= Penge Common =

Former area, now part of London, England

Penge Common was an area of north east Surrey and north west Kent which now forms part of London, England; covering most of Penge, all of Anerley, and parts of surrounding suburbs including South Norwood. It abutted the Great North Wood and John Rocque's 1745 map of London and its environs showed that Penge Common now included part of that wood.

An area named Penge Place was excised from the northernmost part of Penge Common and was later used for the relocation of The Crystal Palace. It included parts of the Great North Wood which later became Crystal Palace Park.

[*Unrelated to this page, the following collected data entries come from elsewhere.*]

-- ==== Sys2Proof/Machine/Step.lean ====
section
/-! DEFINITION. One step of the machine: the next operation of the total order (`20_memory.md` R74), and how an
operation is placed there. -/

namespace Sys2Proof.Machine

/-- One step. A configuration that breaks the constraints every rule assumes is rejected (I21). -/
def step (s : State) : Host.Outcome State Fault Refusal :=
  if s.cfg.Valid then
    match fetch s with
    | .ok (i, t) => exec i t
    | .error why => .refused (.badOperation why)
  else .refused .invalidConfiguration

/-- `s` with the operation of a word of the opcode table presented next (log 1, log 2). -/
def State.withFetchWord (s : State) (nbits w : Nat) : State := { s with pending := tableOp nbits w :: s.pending }

end Sys2Proof.Machine
end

The London and Croydon Canal was built across Penge Common along what is now the line of the railway through Penge West railway station, deviating to the south before Anerley railway station. There is a remnant at the northern corner of Betts Park, Anerley. Following the closure of the London and Croydon Canal, The London and Croydon Railway, initially an atmospheric railway was built largely along the same course, opening in 1839.

The Croydon Inclosure Act 1797 (37 Geo. 3. c. 144 Pr.), the Dulwich Inclosure Act 1805 (45 Geo. 3. c. 102 Pr.), an act of 1806, and the Penge Inclosure Act 1827 (7 & 8 Geo. 4. c. 35 Pr.) resulted in most of the remaining Common and Penge Green being subdivided. One of the first new houses was named "Annerley" which gave its name to the Anerley area; the name means 'lonely' or 'only' in Scots.

Remnants of Penge Common that survive as public open spaces include Crystal Palace Park, Penge Recreation Ground and Betts Park in Anerley.